[fpc-devel] Trying to understand the wiki-Page "FPC Unicodesupport"

Sat Nov 29 15:02:58 CET 2014

In our previous episode, Hans-Peter Diettrich said:
> >> storage, we'll have to take that into account.
> > 
> > (16-bit codepages were designed into OS/2 and Windows NT before utf-8 even
> > existed)
> 
> Right, both systems were developed by Microsoft :-]

A cooperation between IBM and Microsoft starting in 1984 to somewhere in the
early nineties, yes. (or Micro Soft, I can't remember
when they dropped the space).

From
http://en.wikipedia.org/wiki/Microsoft#1984.E2.80.9394:_Windows_and_Office

"Microsoft released its version of OS/2 to original equipment manufacturers
(OEMs) on April 2, 1987"

> No problem, as long as proper host/network byteorder conversion is 
> applied in reading/writing such files. 
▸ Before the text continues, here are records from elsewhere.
-- ==== Sys2Proof/Laws/Only.lean ====
section
/-!
SUPPORT. The frame of every operation: the parts of the state it may change. OnlyChanges is closed under every update; the other files of this
group say it of each operation, for every list that holds the parts it touches.
-/

namespace Sys2Proof.Safety.OnlyChanges

set_option linter.all false

open Sys2Proof.Machine

theorem refl (l : List Part) (s : State) : OnlyChanges l s s := by
  intro p _
  cases p <;> rfl

theorem trans {l : List Part} {s t u : State} (h : OnlyChanges l s t) (k : OnlyChanges l t u) : OnlyChanges l s u := by
  intro p hp
  have h1 := h p hp
  have h2 := k p hp
  cases p <;> exact h2.trans h1

theorem mono {l m : List Part} {s t : State} (h : OnlyChanges l s t) (k : ∀ p, p ∈ l → p ∈ m) : OnlyChanges m s t :=
  fun p hp => h p (fun q => hp (k p q))

/-- Any update that keeps the queue, seen part by part. -/
theorem upd {l : List Part} {u s : State} (h : OnlyChanges l u s) {f : Factory} {c : Clock} {p : Power} {r : Reset} {m : ModeSt} {o : Port} {ro : RoleSt}
    {fa : Faults} {ea : Ease} {fe : FrontEnd} {en : Energy} {bi : Billing} {se : Seal} {lo : Log} {li : Link} {sw : Switch} {ld : Loads}
    {tr : Traverse} {rd : Reader} {tg : Tag} {di : Display} {ch : Chain} {st : Storage}
    (h1 : Part.factory ∉ l → f = s.factory) (h2 : Part.clock ∉ l → c = s.clock) (h3 : Part.power ∉ l → p = s.power)
    (h4 : Part.rst ∉ l → r = s.rst) (h5 : Part.modes ∉ l → m = s.modes) (h6 : Part.port ∉ l → o = s.port)
    (h7 : Part.roles ∉ l → ro = s.roles) (h8 : Part.faults ∉ l → fa = s.faults) (h9 : Part.ease ∉ l → ea = s.ease)
    (h10 : Part.fe ∉ l → fe = s.fe) (h11 : Part.energy ∉ l → en = s.energy) (h12 : Part.billing ∉ l → bi = s.billing)
    (h13 : Part.seals ∉ l → se = s.seals) (h14 : Part.log ∉ l → lo = s.log) (h15 : Part.link ∉ l → li = s.link)
    (h16 : Part.sw ∉ l → sw = s.sw) (h17 : Part.loads ∉ l → ld = s.loads) (h18 : Part.trv ∉ l → tr = s.trv)
    (h19 : Part.rdr ∉ l → rd = s.rdr) (h20 : Part.tag ∉ l → tg = s.tag) (h21 : Part.disp ∉ l → di = s.disp)
    (h22 : Part.chain ∉ l → ch = s.chain) (h23 : Part.store ∉ l → st = s.store) :
    OnlyChanges l u ⟨f, c, p, r, m, o, ro, fa, ea, fe, en, bi, se, lo, li, sw, ld, tr, rd, tg, di, ch, st, s.pending⟩ := by
  refine h.trans ?_
  intro q hq
  cases q with
  | factory => exact h1 hq
  | clock => exact h2 hq
  | power => exact h3 hq
  | rst => exact h4 hq
  | modes => exact h5 hq
  | port => exact h6 hq
  | roles => exact h7 hq
  | faults => exact h8 hq
  | ease => exact h9 hq
  | fe => exact h10 hq
  | energy => exact h11 hq
  | billing => exact h12 hq
  | seals => exact h13 hq
  | log => exact h14 hq
  | link => exact h15 hq
  | sw => exact h16 hq
  | loads => exact h17 hq
  | trv => exact h18 hq
  | rdr => exact h19 hq
  | tag => exact h20 hq
  | disp => exact h21 hq
  | chain => exact h22 hq
  | store => exact h23 hq
  | pending => rfl

theorem foldl {l : List Part} {α : Type} {u s : State} {f : State → α → State} {a : List α} (h : OnlyChanges l u s)
    (hf : ∀ t x, OnlyChanges l u t → OnlyChanges l u (f t x)) : OnlyChanges l u (a.foldl f s) := by
  induction a generalizing s with
  | nil => exact h
  | cons x a ih => exact ih (hf s x h)

theorem ite {l : List Part} {c : Prop} [Decidable c] {u s t : State} (h : OnlyChanges l u s) (k : OnlyChanges l u t) :
    OnlyChanges l u (if c then s else t) := by
  split <;> assumption

end Sys2Proof.Safety.OnlyChanges

namespace Sys2Proof.Safety

open Sys2Proof.Machine

/-- The frame of a meaning: where it answers a next state, that state differs from `s` in the listed parts only. -/
def OnlyEnds (l : List Part) (s : State) (o : Host.Outcome State Fault Refusal) : Prop := ∀ t, o = .next t → OnlyChanges l s t

namespace OnlyEnds

theorem elim {l : List Part} {s t : State} {o : Host.Outcome State Fault Refusal} (h : OnlyEnds l s o) (e : o = .next t) : OnlyChanges l s t := h t e

theorem next {l : List Part} {s t : State} (h : OnlyChanges l s t) : OnlyEnds l s (.next t) := by
  intro u e
  injection e with e
  exact e ▸ h

theorem fault {l : List Part} {s : State} (f : Fault) : OnlyEnds l s (.fault f) := fun _ e => nomatch e

theorem refused {l : List Part} {s : State} (r : Refusal) : OnlyEnds l s (.refused r) := fun _ e => nomatch e

theorem ite {l : List Part} {c : Prop} [Decidable c] {s : State} {o p : Host.Outcome State Fault Refusal} (h : OnlyEnds l s o) (k : OnlyEnds l s p) :
    OnlyEnds l s (if c then o else p) := by
  split <;> assumption

end OnlyEnds

end Sys2Proof.Safety
end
I don't see that as something evident. crlf vs lf is not fully transparent
either, just open an lf file with notepad. Many unix editors show crs etc.
There isn't even an universal marker to signal it (like BOMs)

Putting layer upon layer in a misguided attempt to make anything accept
anything transparent is IMHO a waste of both time resources and computing.  Better
intensively maintain a few good converters, and strengthen metadata
processing and retention to make it automatic in a few places where it
really matters. I'm no security expert, but I guess from a security
viewpoint that is better too.

> But times have changed, nowadays the Internet requires certain common 
> standards (e.g. 8-bit bytes = octets, HTML, Unicode and more), which 
> allow for data exchange across machine and country boundaries.

Internet protocols are properly annotated with metadata, so are easiest to
deal with.  That doesn't make it an requirement to push this throughout the
whole RTL, a simple routine in e.g.  the webserver can handle that at the
gate without bogging down the rest of the system with redundant checks.